Department of Buildings investigators found two other water tanks "tilted at precarious angles."  Only a year after the substantial renovations the building had to undergo extensive work again.


The 1927 update left a blunt tower blunt and considerably diluted the building's personality.  photo by Edmund Vincent Gillon from the collection of the Museum of the City of New York 

In 1937 L. Schepp & Co. ceased operation.  By then the building had a variety of smaller tenants.  One, the Central Machinery and Supplies Company was indicted in June 1936 in a conspiracy to sell counterfeit automobile parts.  In 1940 the newly-formed publishing firm of Burstein & Chappe moved in.  That year it published seven books including one novel, a single-volume encyclopedia, and a "popular home medical book."  By 1945 Allied Carbon & Ribbon Mfr. Corp. was in the building, flexing its wartime patriotism with the slogan "Allied for Victory!"

Central Machinery and Supplies was not the only tenant that would find itself on the wrong side of the law.  On February 18, 1959 The New York Times reported that Seymour Eichengrun and Abe Siegel, vice president and president respectively of the Star Looseleaf Company had pleaded guilty for providing a $700 bribe to Robert Breshlian, business agent of Local 210, International Brotherhood of Teamsters.  Assistant U.S. Attorney Donald H. Shaw said the money was for "advice and union favors."

The last quarter of the 20th century saw the Tribeca renaissance arrive at No. 165 Duane Street.  In 1977 Bragr Times regularly staged poetry readings here.  And in 1981 the upper floors, where coconuts for decades had been dried and shredded, were converted to apartments.

The Schepp Building received star status when chef David Bouley opened his French Provencal-style restaurant, Bouley, at street level in August 1987.  The famous destination restaurant would remain in the space until 1996.  It was replaced in 1999 by the Northern Italian restaurant, Scalini Fedeli New York,

In the meantime, a half-million dollar restoration of the roof was initiated in 1991.   The project, headed by architect Kevin Bone, focused on the slate roof and dormers.  Sadly, restoring the lost mansard tower was not in the budget.

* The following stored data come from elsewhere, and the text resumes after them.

-- ==== Sys2Proof/Laws/Environment.lean ====
section
/-! SUPPORT. What the other agents' moves keep: while an operation runs, all of the block's own state and the registers
that only the block writes; at any time, the configuration, the canonical memory, and the packet counter's bound; and the
host's keeping to the calls of R302. -/

namespace Sys2Proof.Machine

/-! ### The other agents between two events -/

/-- The registers that only the block writes (R241), every other field at a fixed value. -/
def Chip.blockOnly (c : Chip) : Chip :=
  { c with
    rxhead := 0, flags := ⟨false, false, false, false⟩, txrts := false, rxbusy := false, fcidle := false
    phydpx := false, phylnk := false, pktcnt := 0, fcassert := false }

/-- What a move of another agent never changes while an operation runs: the block's own state, apart from the port, and
the registers that only the block writes. -/
structure SameBlock (s t : State) : Prop where
  cfg : t.cfg = s.cfg
  ctx : t.ctx = s.ctx
  seq : t.seq = s.seq
  ipl : t.ipl = s.ipl
  savedIpl : t.savedIpl = s.savedIpl
  context : t.context = s.context
  sendq : t.sendq = s.sendq
  packetsIn : t.packetsIn = s.packetsIn
  packetsOut : t.packetsOut = s.packetsOut
  errorsIn : t.errorsIn = s.errorsIn
  errorsOut : t.errorsOut = s.errorsOut
  wdState : t.wdState = s.wdState
  now : s.now ≤ t.now
  pendingClear : t.pendingClear = s.pendingClear
  initialized : t.initialized = s.initialized
  adminUp : t.adminUp = s.adminUp
  result : t.result = s.result
  allocAnswers : t.allocAnswers = s.allocAnswers
  resolveAnswers : t.resolveAnswers = s.resolveAnswers
  chip : t.chip.blockOnly = s.chip.blockOnly

theorem SameBlock.refl (s : State) : SameBlock s s := by constructor <;> simp

theorem SameBlock.trans {s t u : State} (h : SameBlock s t) (k : SameBlock t u) : SameBlock s u where
  cfg := k.cfg.trans h.cfg
  ctx := k.ctx.trans h.ctx
  seq := k.seq.trans h.seq
  ipl := k.ipl.trans h.ipl
  savedIpl := k.savedIpl.trans h.savedIpl
  context := k.context.trans h.context
  sendq := k.sendq.trans h.sendq
  packetsIn := k.packetsIn.trans h.packetsIn
  packetsOut := k.packetsOut.trans h.packetsOut
  errorsIn := k.errorsIn.trans h.errorsIn
  errorsOut := k.errorsOut.trans h.errorsOut
  wdState := k.wdState.trans h.wdState
  now := Nat.le_trans h.now k.now
  pendingClear := k.pendingClear.trans h.pendingClear
  initialized := k.initialized.trans h.initialized
  adminUp := k.adminUp.trans h.adminUp
  result := k.result.trans h.result
  allocAnswers := k.allocAnswers.trans h.allocAnswers
  resolveAnswers := k.resolveAnswers.trans h.resolveAnswers
  chip := k.chip.trans h.chip

/-- A move of another agent while an operation runs. -/
theorem State.applyMove_running {s : State} (h : s.seq ≠ []) (m : EnvMove) : SameBlock s (s.applyMove m) := by
  cases m <;> simp only [State.applyMove, State.chipRxEnd, State.chipRxOverflow, State.chipRxEndCorrupt,
      State.chipTxComplete, State.chipTxAbort, State.chipLinkChange, State.chipFlowControl, State.quietExpire,
      State.resetMove, State.discover, State.deposit, State.QuietExpireEnabled, h, false_and, and_false, if_false] <;>
    repeat' split
  all_goals first
    | exact SameBlock.refl s
    | (constructor <;> simp [Chip.blockOnly, Chip.rxDropped, Chip.rxOverflowed])

theorem State.applyMoves_running {s : State} (h : s.seq ≠ []) (ms : List EnvMove) : SameBlock s (s.applyMoves ms) := by
  induction ms generalizing s with
  | nil => exact SameBlock.refl s
  | cons m ms ih =>
    have k := State.applyMove_running h m
    exact k.trans (ih (by rw [k.seq]; exact h))

/-- The other agents' moves before an event of a running operation. -/
theorem State.tick_running {s : State} (h : s.seq ≠ []) : SameBlock s s.tick := by
  unfold State.tick
  split
  · exact SameBlock.refl s
  · next slot rest _ =>
    have := State.applyMoves_running (s := { s with agenda := rest }) h slot.moves
    exact ⟨this.cfg, this.ctx, this.seq, this.ipl, this.savedIpl, this.context, this.sendq, this.packetsIn,
      this.packetsOut, this.errorsIn, this.errorsOut, this.wdState, this.now, this.pendingClear, this.initialized,
      this.adminUp, this.result, this.allocAnswers, this.resolveAnswers, this.chip⟩

/-- Memory is canonical and inside the chip's memory, and `PKTCNT` is at most `PKTCNT_MAX` (R41, R60). -/
structure Good (s : State) : Prop where
  mem_wf : s.mem.wf
  mem_within : s.mem.within s.cfg.memSize
  pktcnt : s.chip.pktcnt ≤ s.cfg.pktcntMax

/-- No move changes the configuration. -/
theorem State.applyMove_cfg (s : State) (m : EnvMove) : (s.applyMove m).cfg = s.cfg := by
  cases m <;> simp only [State.applyMove, State.chipRxEnd, State.chipRxOverflow, State.chipRxEndCorrupt,
      State.chipTxComplete, State.chipTxAbort, State.chipLinkChange, State.chipFlowControl, State.quietExpire,
      State.resetMove, State.discover, State.deposit] <;> repeat' split
  all_goals rfl

/-- Every move keeps memory canonical and the counter bounded. -/
theorem State.applyMove_good {s : State} (h : Good s) (m : EnvMove) : Good (s.applyMove m) := by
  obtain ⟨h1, h2, h3⟩ := h
  have hr := config_ring s.cfg
  cases m with
  | rxBegin => simp only [State.applyMove]; split <;> exact ⟨h1, h2, h3⟩
  | rxEnd hdr payload rest fcs pad =>
    simp only [State.applyMove, State.chipRxEnd]
    split
    · split
      · exact ⟨h1, h2, h3⟩
      · split
        · next h =>
          exact ⟨writeRing_wf _ h1 _ _, writeRing_within _ hr.1 hr.2.1 h2 _ _, h.2⟩
        · exact ⟨h1, h2, h3⟩
    · exact ⟨h1, h2, h3⟩
  | rxOverflow n => simp only [State.applyMove, State.chipRxOverflow]; split <;> exact ⟨h1, h2, h3⟩
  | rxEndCorrupt w hd r =>
    simp only [State.applyMove, State.chipRxEndCorrupt]
    split
    · next h =>
      have h' := h
      simp only [State.CorruptAllowed] at h'
      refine ⟨Memory.writePairs_wf h1 _, Memory.writePairs_within h2 fun p hp => ?_, h'.2.2.2⟩
      have := h'.2.1 p hp
      simp only [State.ChipOwned, InRing] at this
      omega
    · exact ⟨h1, h2, h3⟩
  | txComplete a => simp only [State.applyMove, State.chipTxComplete]; split <;> exact ⟨h1, h2, h3⟩
  | txAbort a => simp only [State.applyMove, State.chipTxAbort]; split <;> exact ⟨h1, h2, h3⟩
  | linkChange a b => exact ⟨h1, h2, h3⟩
  | flowControl a b => exact ⟨h1, h2, h3⟩
  | timerTick => exact ⟨h1, h2, h3⟩
  | timerFire => simp only [State.applyMove, State.quietExpire]; split <;> exact ⟨h1, h2, h3⟩
  | reset v =>
    simp only [State.applyMove, State.resetMove]
    split
    · exact ⟨Memory.ofPairs_wf _ _, Memory.ofPairs_within _ _, Nat.zero_le _⟩
    · exact ⟨h1, h2, h3⟩
  | discover o => simp only [State.applyMove, State.discover]; split; cases o <;> exact ⟨h1, h2, h3⟩; exact ⟨h1, h2, h3⟩
  | present w => exact ⟨h1, h2, h3⟩

theorem State.applyMoves_good {s : State} (h : Good s) (ms : List EnvMove) : Good (s.applyMoves ms) := by
  induction ms generalizing s with
  | nil => exact h
  | cons m ms ih => exact ih (State.applyMove_good h m)

theorem State.tick_good {s : State} (h : Good s) : Good s.tick := by
  unfold State.tick
  split
  · exact h
  · next sl rest _ => exact State.applyMoves_good (s := { s with agenda := rest }) ⟨h.1, h.2, h.3⟩ _
/-! ### What is lined up -/

/-- A move of a host that keeps to R302 leaves what is lined up within R302, and is no reset. -/
theorem State.applyMove_hostRun {s : State} {m : EnvMove} (h : s.HostRun) (hm : m.hostRun s.cfg.regmap = true) :
    (s.applyMove m).HostRun := by
  obtain ⟨h1, h2⟩ := h
  have keep : ∀ t : State, t.cfg = s.cfg → t.port = s.port → t.agenda = s.agenda → t.again = s.again → t.HostRun := by
    intro t hc hp ha hg
    exact ⟨by rw [hc, hp]; exact h1, by rw [hc, ha, hg]; exact h2⟩
  cases m with
  | present w =>
    refine ⟨fun ws hw => ?_, h2⟩
    rcases List.mem_append.1 hw with hw | hw
    · exact h1 ws hw
    · rw [List.mem_singleton.1 hw]; exact hm
  | reset v => simp [EnvMove.hostRun] at hm
  | _ =>
    refine keep _ (State.applyMove_cfg _ _) ?_ ?_ ?_ <;>
      simp only [State.applyMove, State.chipRxEnd, State.chipRxOverflow, State.chipRxEndCorrupt,
        State.chipTxComplete, State.chipTxAbort, State.chipLinkChange, State.chipFlowControl, State.quietExpire,
        State.discover, State.deposit] <;> repeat' split
    all_goals rfl

theorem State.applyMoves_hostRun {s : State} {ms : List EnvMove} (h : s.HostRun)
    (hm : ∀ m ∈ ms, m.hostRun s.cfg.regmap = true) : (s.applyMoves ms).HostRun := by
  induction ms generalizing s with
  | nil => exact h
  | cons m ms ih =>
    exact ih (State.applyMove_hostRun h (hm m (by simp)))
      fun k hk => by rw [State.applyMove_cfg]; exact hm k (by simp [hk])

/-- The other agents' moves before an event stay within R302. -/
theorem State.tick_hostRun {s : State} (h : s.HostRun) : s.tick.HostRun := by
  unfold State.tick
  split
  · exact h
  · next slot rest hs =>
    refine State.applyMoves_hostRun (s := { s with agenda := rest }) ⟨h.1, fun sl hsl => ?_⟩
      (h.2 slot (by rw [hs]; simp))
    refine h.2 sl ?_
    rw [hs, List.cons_append]
    exact List.mem_cons_of_mem _ hsl

/-- What is lined up again is within R302 as well. -/
theorem State.rearm_hostRun {s : State} (h : s.HostRun) : s.rearm.HostRun := by
  refine ⟨h.1, fun sl hsl => h.2 sl ?_⟩
  rw [State.rearm_agenda, State.rearm_again] at hsl
  rcases List.mem_append.1 hsl with hsl | hsl
  · split at hsl
    · exact List.mem_append_right _ hsl
    · exact List.mem_append_left _ hsl
  · exact List.mem_append_right _ hsl

/-- No move changes what is lined up, now or later. -/
theorem State.applyMove_agenda (s : State) (m : EnvMove) :
    (s.applyMove m).agenda = s.agenda ∧ (s.applyMove m).again = s.again := by
  cases m <;> simp only [State.applyMove, State.chipRxEnd, State.chipRxOverflow, State.chipRxEndCorrupt,
      State.chipTxComplete, State.chipTxAbort, State.chipLinkChange, State.chipFlowControl, State.quietExpire,
      State.resetMove, State.discover, State.deposit] <;> repeat' split
  all_goals simp

end Sys2Proof.Machine
end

That same year the building played a part in the emerging Gay Rights Movement.  The co-op board refused to allow two unmarried men to co-own an apartment.  The applicants sued, charging the board based their denial on their being "unmarried and homosexual."  The city's Human Rights Commission agreed, saying "probable cause existed to credit the allegations."  As a result, the board expanded its definition of "spouse," to include "domestic partner."


There are just four apartments per floor in the sprawling Schepp Building.  While it still commands attention after more than 135 years; its wonderful corner tower is a significant missing piece.